The task ▸
Of all the entries below, retype only the lines from the one with "0x200000 % 16 = o" through the one with "0x200000 % 8 = o", exactly as they appear.

[Stored data]
_ _ _ _ _

-- ==== Sys2Proof/Laws/Encoding.lean ====
section
/-!
SUPPORT. What a word holds: the fields of a format back from the bits that they give, format by format, and the decoder's arm
for each major opcode.
-/

namespace Sys2Proof

/-! ### The formats of R155: major opcode, minor value, fields, and the bits that a format check reads -/

theorem FmtI.at_word (f : FmtI) (m : Nat) (hm : m < 64) :
    ∀ w, w = m + f.bits → w % 64 = m
      ∧ FmtI.ofNat w = f
      ∧ w < 2 ^ 32 := by
  rintro _ rfl
  obtain ⟨imm, ⟨a, ha⟩, ⟨d, hd⟩⟩ := f
  have himm := imm.isLt
  simp only [FmtI.bits, FmtI.ofNat, Fin.ofNat, FmtI.mk.injEq, Fin.mk.injEq, ← BitVec.toNat_inj, BitVec.toNat_ofNat]
  omega

theorem FmtU.at_word (f : FmtU) (m : Nat) (hm : m < 64) :
    ∀ w, w = m + f.bits → w % 64 = m
      ∧ FmtU.ofNat w = f
      ∧ w < 2 ^ 32 := by
  rintro _ rfl
  obtain ⟨imm, ⟨d, hd⟩⟩ := f
  have himm := imm.isLt
  simp only [FmtU.bits, FmtU.ofNat, Fin.ofNat, FmtU.mk.injEq, Fin.mk.injEq, ← BitVec.toNat_inj, BitVec.toNat_ofNat]
  omega

theorem FmtSh.at_word (f : FmtSh) (m : Nat) (hm : m < 64) :
    ∀ w, w = m + f.bits → w % 64 = m
      ∧ FmtSh.ofNat w = f
      ∧ w / 0x400000 = 0
      ∧ w < 2 ^ 32 := by
  rintro _ rfl
  obtain ⟨⟨sh, hsh⟩, ⟨a, ha⟩, ⟨d, hd⟩⟩ := f
  simp only [FmtSh.bits, FmtSh.ofNat, Fin.ofNat, FmtSh.mk.injEq, Fin.mk.injEq]
  omega

theorem FmtB.at_word (f : FmtB) (m : Nat) (hm : m < 64) :
    ∀ w, w = m + f.bits → w % 64 = m
      ∧ FmtB.ofNat w = f
      ∧ w < 2 ^ 32 := by
  rintro _ rfl
  obtain ⟨off, ⟨b, hb⟩, ⟨a, ha⟩⟩ := f
  have hoff := off.isLt
  simp only [FmtB.bits, FmtB.ofNat, Fin.ofNat, FmtB.mk.injEq, Fin.mk.injEq, ← BitVec.toNat_inj, BitVec.toNat_ofNat]
  omega

theorem FmtJ.at_word (f : FmtJ) (m : Nat) (hm : m < 64) :
    ∀ w, w = m + f.bits → w % 64 = m
      ∧ FmtJ.ofNat w = f
      ∧ w < 2 ^ 32 := by
  rintro _ rfl
  obtain ⟨off, ⟨d, hd⟩⟩ := f
  have hoff := off.isLt
  simp only [FmtJ.bits, FmtJ.ofNat, Fin.ofNat, FmtJ.mk.injEq, Fin.mk.injEq, ← BitVec.toNat_inj, BitVec.toNat_ofNat]
  omega

theorem FmtM.at_word (f : FmtM) (m : Nat) (hm : m < 64) :
    ∀ w, w = m + f.bits → w % 64 = m
      ∧ FmtM.ofNat w = f
      ∧ w / 0x10000 % 8 = f.size.val
      ∧ w < 2 ^ 32 := by
  rintro _ rfl
  obtain ⟨off, sx, ⟨size, hsize⟩, ⟨a, ha⟩, ⟨d, hd⟩⟩ := f
  have hoff := off.isLt
  cases sx <;> simp only [FmtM.bits, FmtM.ofNat, Fin.ofNat, FmtM.mk.injEq, Fin.mk.injEq, ← BitVec.toNat_inj, BitVec.toNat_ofNat, Bool.false_eq_true, reduceIte, decide_eq_true_eq, decide_eq_false_iff_not] <;> omega

theorem FmtC.at_word (f : FmtC) (m : Nat) (hm : m < 64) :
    ∀ w, w = m + f.bits → w % 64 = m
      ∧ FmtC.ofNat w = f
      ∧ w / 0x10000000 = 0
      ∧ w < 2 ^ 32 := by
  rintro _ rfl
  obtain ⟨num, ⟨a, ha⟩, ⟨d, hd⟩⟩ := f
  have hnum := num.isLt
  simp only [FmtC.bits, FmtC.ofNat, Fin.ofNat, FmtC.mk.injEq, Fin.mk.injEq, ← BitVec.toNat_inj, BitVec.toNat_ofNat]
  omega

theorem FmtVcvt.at_word (f : FmtVcvt) (m : Nat) (hm : m < 64) :
    ∀ w, w = m + f.bits → w % 64 = m
      ∧ FmtVcvt.ofNat w = f
      ∧ w < 2 ^ 32 := by
  rintro _ rfl
  obtain ⟨⟨md, hmd⟩, ⟨msk, hmsk⟩, ⟨rm, hrm⟩, ⟨et, het⟩, sat, ⟨det, hdet⟩, ⟨va, hva⟩, ⟨vd, hvd⟩⟩ := f
  cases sat <;> simp only [FmtVcvt.bits, FmtVcvt.ofNat, Fin.ofNat, FmtVcvt.mk.injEq, Fin.mk.injEq, Bool.false_eq_true, reduceIte, decide_eq_true_eq, decide_eq_false_iff_not] <;> omega

theorem FmtA.at_word (f : FmtA) (m o : Nat) (hm : m < 64) (ho : o < 128) :
    ∀ w, w = m + 0x200000 * o + f.bits → w % 64 = m
      ∧ w / 0x200000 % 128 = o
      ∧ FmtA.ofNat w = f
      ∧ w < 2 ^ 32 := by
  rintro _ rfl
  obtain ⟨⟨lk, hlk⟩, ⟨b, hb⟩, ⟨a, ha⟩, ⟨d, hd⟩⟩ := f
  simp only [FmtA.bits, FmtA.ofNat, Fin.ofNat, FmtA.mk.injEq, Fin.mk.injEq]
  omega

theorem FmtF.at_word (f : FmtF) (m o : Nat) (hm : m < 64) (ho : o < 32) :
    ∀ w, w = m + 0x200000 * o + f.bits → w % 64 = m
      ∧ w / 0x200000 % 32 = o
      ∧ FmtF.ofNat w = f
      ∧ w < 2 ^ 32 := by
  rintro _ rfl
  obtain ⟨⟨lk, hlk⟩, ⟨fmt, hfmt⟩, ⟨b, hb⟩, ⟨a, ha⟩, ⟨d, hd⟩⟩ := f
  simp only [FmtF.bits, FmtF.ofNat, Fin.ofNat, FmtF.mk.injEq, Fin.mk.injEq]
  omega

theorem FmtAm.at_word (f : FmtAm) (m o : Nat) (hm : m < 64) (ho : o < 16) :
    ∀ w, w = m + 0x200000 * o + f.bits → w % 64 = m
      ∧ w / 0x200000 % 16 = o
      ∧ FmtAm.ofNat w = f
      ∧ w / 0x2000000 % 4 = f.width.val
      ∧ w < 2 ^ 32 := by
  rintro _ rfl
  obtain ⟨⟨lk, hlk⟩, ord, ⟨width, hwidth⟩, ⟨b, hb⟩, ⟨a, ha⟩, ⟨d, hd⟩⟩ := f
  cases ord <;> simp only [FmtAm.bits, FmtAm.ofNat, Fin.ofNat, FmtAm.mk.injEq, Fin.mk.injEq, Bool.false_eq_true, reduceIte, decide_eq_true_eq, decide_eq_false_iff_not] <;> omega

theorem FmtV.at_word (f : FmtV) (m o : Nat) (hm : m < 64) (ho : o < 8) :
    ∀ w, w = m + 0x2000000 * o + f.bits → w % 64 = m
      ∧ w / 0x2000000 % 8 = o
      ∧ FmtV.ofNat w = f
      ∧ w < 2 ^ 32 := by
  rintro _ rfl
  obtain ⟨⟨md, hmd⟩, ⟨msk, hmsk⟩, ⟨et, het⟩, ⟨vb, hvb⟩, ⟨va, hva⟩, ⟨vd, hvd⟩⟩ := f
  simp only [FmtV.bits, FmtV.ofNat, Fin.ofNat, FmtV.mk.injEq, Fin.mk.injEq]
  omega

theorem FmtVl.at_word (f : FmtVl) (m o : Nat) (hm : m < 64) (ho : o < 8) :
    ∀ w, w = m + 0x2000000 * o + f.bits → w % 64 = m
      ∧ w / 0x2000000 % 8 = o
      ∧ FmtVl.ofNat w = f
      ∧ w < 2 ^ 32 := by
  rintro _ rfl
  obtain ⟨⟨lk, hlk⟩, ⟨et, het⟩, ⟨vb, hvb⟩, ⟨va, hva⟩, ⟨vd, hvd⟩⟩ := f
  simp only [FmtVl.bits, FmtVl.ofNat, Fin.ofNat, FmtVl.mk.injEq, Fin.mk.injEq]
  omega

theorem FmtNet.at_word (f : FmtNet) (m o : Nat) (hm : m < 64) (ho : o < 8) :
    ∀ w, w = m + 0x2000000 * o + f.bits → w % 64 = m
      ∧ w / 0x2000000 % 8 = o
      ∧ FmtNet.ofNat w = f
      ∧ w / 0x100000 % 2 = 0
      ∧ w < 2 ^ 32 := by
  rintro _ rfl
  obtain ⟨⟨lk, hlk⟩, ⟨et, het⟩, ⟨op, hop⟩, ⟨tree, htree⟩, ⟨va, hva⟩, ⟨vd, hvd⟩⟩ := f
  simp only [FmtNet.bits, FmtNet.ofNat, Fin.ofNat, FmtNet.mk.injEq, Fin.mk.injEq]
  omega

theorem FmtX.at_word (f : FmtX) (m o : Nat) (hm : m < 64) (ho : o < 8) :
    ∀ w, w = m + 0x200000 * o + f.bits → w % 64 = m
      ∧ w / 0x200000 % 8 = o
      ∧ FmtX.ofNat w = f
      ∧ w / 0x40 % 32 = f.x.val
      ∧ w / 0x800 % 32 = f.y.val
      ∧ w / 0x10000 % 32 = f.z.val
      ∧ w / 0x1000000 % 2 = f.fl.val % 2
      ∧ w / 0x1000000 % 4 = f.fl.val % 4
      ∧ w < 2 ^ 32 := by
  rintro _ rfl
  obtain ⟨⟨lk, hlk⟩, ⟨fl, hfl⟩, ⟨z, hz⟩, ⟨y, hy⟩, ⟨x, hx⟩⟩ := f
  simp only [FmtX.bits, FmtX.ofNat, Fin.ofNat, FmtX.mk.injEq, Fin.mk.injEq]
  omega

_ _ _ _ _

Expected answer ▸
      ∧ w / 0x200000 % 16 = o
      ∧ FmtAm.ofNat w = f
      ∧ w / 0x2000000 % 4 = f.width.val
      ∧ w < 2 ^ 32 := by
  rintro _ rfl
  obtain ⟨⟨lk, hlk⟩, ord, ⟨width, hwidth⟩, ⟨b, hb⟩, ⟨a, ha⟩, ⟨d, hd⟩⟩ := f
  cases ord <;> simp only [FmtAm.bits, FmtAm.ofNat, Fin.ofNat, FmtAm.mk.injEq, Fin.mk.injEq, Bool.false_eq_true, reduceIte, decide_eq_true_eq, decide_eq_false_iff_not] <;> omega

theorem FmtV.at_word (f : FmtV) (m o : Nat) (hm : m < 64) (ho : o < 8) :
    ∀ w, w = m + 0x2000000 * o + f.bits → w % 64 = m
      ∧ w / 0x2000000 % 8 = o
      ∧ FmtV.ofNat w = f
      ∧ w < 2 ^ 32 := by
  rintro _ rfl
  obtain ⟨⟨md, hmd⟩, ⟨msk, hmsk⟩, ⟨et, het⟩, ⟨vb, hvb⟩, ⟨va, hva⟩, ⟨vd, hvd⟩⟩ := f
  simp only [FmtV.bits, FmtV.ofNat, Fin.ofNat, FmtV.mk.injEq, Fin.mk.injEq]
  omega

theorem FmtVl.at_word (f : FmtVl) (m o : Nat) (hm : m < 64) (ho : o < 8) :
    ∀ w, w = m + 0x2000000 * o + f.bits → w % 64 = m
      ∧ w / 0x2000000 % 8 = o
      ∧ FmtVl.ofNat w = f
      ∧ w < 2 ^ 32 := by
  rintro _ rfl
  obtain ⟨⟨lk, hlk⟩, ⟨et, het⟩, ⟨vb, hvb⟩, ⟨va, hva⟩, ⟨vd, hvd⟩⟩ := f
  simp only [FmtVl.bits, FmtVl.ofNat, Fin.ofNat, FmtVl.mk.injEq, Fin.mk.injEq]
  omega

theorem FmtNet.at_word (f : FmtNet) (m o : Nat) (hm : m < 64) (ho : o < 8) :
    ∀ w, w = m + 0x2000000 * o + f.bits → w % 64 = m
      ∧ w / 0x2000000 % 8 = o
      ∧ FmtNet.ofNat w = f
      ∧ w / 0x100000 % 2 = 0
      ∧ w < 2 ^ 32 := by
  rintro _ rfl
  obtain ⟨⟨lk, hlk⟩, ⟨et, het⟩, ⟨op, hop⟩, ⟨tree, htree⟩, ⟨va, hva⟩, ⟨vd, hvd⟩⟩ := f
  simp only [FmtNet.bits, FmtNet.ofNat, Fin.ofNat, FmtNet.mk.injEq, Fin.mk.injEq]
  omega

theorem FmtX.at_word (f : FmtX) (m o : Nat) (hm : m < 64) (ho : o < 8) :
    ∀ w, w = m + 0x200000 * o + f.bits → w % 64 = m
      ∧ w / 0x200000 % 8 = o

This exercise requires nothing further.